Combien de temps peut durer un arrêt maladie pour dépression ?
Il n’existe pas de durée maximale légale fixe pour un arrêt maladie pour dépression. Les arrêts initiaux sont souvent de 2 à 4 semaines, mais peuvent être renouvelés autant de fois que nécessaire par votre médecin. Les indemnités journalières de la CPAM sont versées jusqu’à 360 jours sur une période de 3 ans.
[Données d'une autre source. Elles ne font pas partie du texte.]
-- ==== Sys2Proof/Machine/HostText.lean ====
section
/-! DEFINITION. The texts the host shows: the reason of a verdict (R53) and the written form of a response (R39).
They are functions of a response, outside the block; no step uses them. -/

namespace Sys2Proof.Machine

/-- One uppercase hexadecimal digit, n < 16. -/
def hexDigit (n : Nat) : Char := if n < 10 then Char.ofNat (48 + n) else Char.ofNat (55 + n)

/-- Two uppercase hexadecimal digits, "never `1a`, never `0x1A`, never `26`" (R53). -/
def hexPair (b : Byte) : List Char := [hexDigit (b.toNat / 16), hexDigit (b.toNat % 16)]

/-- `Result.valid` (R51, R53): `none` for a status that is no verdict. -/
def verdictValid (st : Status) : Option Bool :=
  match st with
  | .valid => some true
  | .badStart | .badEnd | .badLength | .badChecksum => some false
  | .done | .errIllegal | .errNoFrame | .errFraming => none

/-- The literal reason texts of R53. The wording for a checksum mismatch is not in the source: `none`
(log 14); its two values are `reasonValues`. -/
def reasonText (st : Status) : Option String :=
  match st with
  | .valid => some "valid packet"
  | .badStart => some "invalid start byte"
  | .badEnd => some "invalid end byte"
  | .badLength => some "payload length exceeds maximum"
  | .badChecksum | .done | .errIllegal | .errNoFrame | .errFraming => none

/-- The expected and actual values of a checksum mismatch "in two-hex-digit uppercase form" (R53, R54). -/
def reasonValues (r : Response) : Option (List Char × List Char) :=
  match r.status, r.data with
  | .badChecksum, [expected, actual] => some (hexPair expected, hexPair actual)
  | _, _ => none

/-- The name of a status (R36). -/
def statusName (st : Status) : List Char :=
  match st with
  | .valid => "VALID".toList
  | .badStart => "BAD_START".toList
  | .badEnd => "BAD_END".toList
  | .badLength => "BAD_LENGTH".toList
  | .badChecksum => "BAD_CHECKSUM".toList
  | .done => "DONE".toList
  | .errIllegal => "ERR_ILLEGAL".toList
  | .errNoFrame => "ERR_NO_FRAME".toList
  | .errFraming => "ERR_FRAMING".toList

/-- Data bytes as hex pairs with one space between. -/
def hexBytes (bs : List Byte) : List Char :=
  match bs with
  | [] => []
  | [b] => hexPair b
  | b :: rest => hexPair b ++ ' ' :: hexBytes rest

/-- `-> STATUS` or `-> STATUS [b0 b1 ...]` (R39). -/
def responseLine (r : Response) : List Char :=
  match r.data with
  | [] => "-> ".toList ++ statusName r.status
  | bs => "-> ".toList ++ statusName r.status ++ " [".toList ++ hexBytes bs ++ "]".toList

end Sys2Proof.Machine
end

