-- ==== Sys2Proof/Laws/Frame.lean ====
section
/-! SUPPORT. What each operation over the frame register says of a byte. -/

namespace Sys2Proof.Machine

/-! ### Bytes by index -/

@[simp] theorem memRead_eq (f : Frame) (i : Nat) (h : i < 36) : memRead f i h = f[i] := rfl

@[simp] theorem startByte_eq (f : Frame) : startByte f = f[0] := rfl

@[simp] theorem lengthByte_eq (f : Frame) : lengthByte f = f[1] := rfl

@[simp] theorem checksumByte_eq (f : Frame) : checksumByte f = f[34] := rfl

@[simp] theorem endByte_eq (f : Frame) : endByte f = f[35] := rfl

/-- A read after a write gives the value written at that index, and the old value at every other. -/
theorem getElem_memWrite (f : Frame) (i j : Nat) (v : Byte) (hi : i < 36) (hj : j < 36) :
    (memWrite f i v hi)[j] = if i = j then v else f[j] := by
  simp [memWrite, Vector.getElem_set]

theorem payload_length (f : Frame) : (payload f).length = 32 := by
  simp [payload, offPayload, payloadCap]

/-- `PAYLOAD[i]` = `F[2 + i]` (R11). -/
theorem getElem_payload (f : Frame) (i : Nat) (h : i < (payload f).length) :
    (payload f)[i] = f[2 + i]'(by rw [payload_length] at h; omega) := by
  simp [payload, offPayload]

/-- Two frames with equal bytes are equal. -/
theorem frame_ext {f g : Frame} (h : ∀ i : Fin 36, f[i.val] = g[i.val]) : f = g :=
  Vector.ext fun i hi => h ⟨i, hi⟩

/-! ### Wire bytes -/

@[simp] theorem wireBytes_length (f : Frame) : (wireBytes f).length = 36 := by simp [wireBytes]

/-- Wire byte `k` is `F[k]` (R21). -/
@[simp] theorem getElem_frameOfWire (w : List Byte) (h : w.length = 36) (k : Nat) (hk : k < 36) :
    (frameOfWire w h)[k] = w[k] := by
  simp [frameOfWire]

/-- Loading what was sent gives the frame back (R65). -/
@[simp] theorem frameOfWire_wireBytes (f : Frame) (h : (wireBytes f).length = 36) :
    frameOfWire (wireBytes f) h = f := by
  apply frame_ext; intro i; simp [wireBytes]

/-- Sending what was loaded gives the wire bytes back (R65). -/
@[simp] theorem wireBytes_frameOfWire (w : List Byte) (h : w.length = 36) :
    wireBytes (frameOfWire w h) = w := by
  simp [wireBytes, frameOfWire, Vector.toList]

theorem wireOperand_of_length {w : List Byte} (h : w.length = 36) :
    wireOperand w = some (frameOfWire w h) := by simp [wireOperand, h]

theorem wireOperand_of_ne {w : List Byte} (h : w.length ≠ 36) : wireOperand w = none := by
  simp [wireOperand, h]

/-! ### Checksum -/

/-- `Csum` depends on the summed bytes only (R42, R45). -/
theorem checksum_congr {f g : Frame} (h0 : f[0] = g[0]) (h1 : f[1] = g[1]) (h35 : f[35] = g[35])
    (hp : (payload f).take (summedCount f) = (payload g).take (summedCount f)) :
    checksum f = checksum g := by
  have hn : summedCount g = summedCount f := by simp [summedCount, h1]
  simp [checksum, checksumTotal, h0, h1, h35, hn, hp]

theorem payload_memWrite_checksum (f : Frame) (v : Byte) :
    payload (memWrite f offChecksum v) = payload f := by
  apply List.ext_getElem (by simp [payload_length])
  intro i h1 h2
  have hi : i < 32 := by rw [payload_length] at h2; exact h2
  rw [getElem_payload, getElem_payload, getElem_memWrite, if_neg]
  simp only [offChecksum, payloadCap]; omega

/-- `CHECKSUM` "is not an input" (R40). -/
@[simp] theorem checksum_memWrite_checksum (f : Frame) (v : Byte) :
    checksum (memWrite f offChecksum v) = checksum f := by
  have e : ∀ j (hj : j < 36), j ≠ 34 → (memWrite f offChecksum v)[j] = f[j] := by
    intro j hj hne
    rw [getElem_memWrite]
    have : offChecksum ≠ j := by simp [offChecksum, payloadCap]; omega
    simp [this]
  apply checksum_congr (e 0 _ (by decide)) (e 1 _ (by decide)) (e 35 _ (by decide))
  rw [payload_memWrite_checksum]

/-! ### Corruption -/

/-- The bytes of a corrupted frame (R60). -/
theorem getElem_corruptFrame (k : CorruptKind) (f : Frame) (j : Nat) (hj : j < 36) :
    (corruptFrame k f)[j] = if (corruptIndex k).val = j then corruptValue k f else f[j] :=
  getElem_memWrite _ _ _ _ _ _

/-! ### ENC -/

/-- The frame of ENC, byte by byte, before its checksum is written. -/
theorem getElem_unsummedFrame (m : List Byte) (k : Nat) (hk : k < 36) :
    (unsummedFrame m)[k] = (stx :: messageLength m :: (paddedPayload m ++ [0x00, etx]))[k]'(by
      simp [length_paddedPayload, payloadCap]; omega) := by
  simp [unsummedFrame]

/-- The payload field of ENC's frame is the padded message (R46, R48). -/
theorem payload_unsummedFrame (m : List Byte) : payload (unsummedFrame m) = paddedPayload m := by
  apply List.ext_getElem (by simp [payload_length, length_paddedPayload, payloadCap])
  intro i h1 h2
  have hi : i < 32 := by rw [payload_length] at h1; exact h1
  rw [getElem_payload, getElem_unsummedFrame]
  simp only [Nat.add_comm 2 i, List.getElem_cons_succ]
  rw [List.getElem_append_left h2]

end Sys2Proof.Machine
end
Si la dépression est reconnue en Affection Longue Durée (ALD 23), cette durée de versement peut être étendue jusqu’à 3 ans consécutifs.
Comment obtenir la reconnaissance en ALD pour dépression ?
Votre médecin traitant doit établir un protocole de soins (formulaire S3501) et le soumettre au médecin-conseil de la CPAM. Pour que la dépression soit reconnue en ALD 23 (affections psychiatriques de longue durée), elle doit être sévère, récurrente ou résistante aux traitements. Si elle est acceptée, tous les soins liés à votre dépression seront remboursés à 100% par l’Assurance maladie.
La dépression peut-elle être reconnue comme maladie professionnelle ?
Oui, même si elle n’est pas dans les tableaux de maladies professionnelles. Depuis la loi Rebsamen de 2015, une dépression peut être reconnue par le Comité Régional de Reconnaissance des Maladies Professionnelles (CRRMP). Cela nécessite de démontrer un taux d’incapacité permanente d’au moins 25% et un lien direct et essentiel entre votre dépression et vos conditions de travail.
Mon employeur peut-il connaître la nature de ma maladie ?
Non. Le secret médical est une protection absolue. Le volet de l’arrêt de travail destiné à votre employeur ne contient aucune information sur votre diagnostic. Le médecin du travail, également tenu au secret professionnel, ne peut communiquer à l’employeur que des recommandations d’aptitude ou d’aménagement de poste, sans jamais révéler la nature de votre maladie.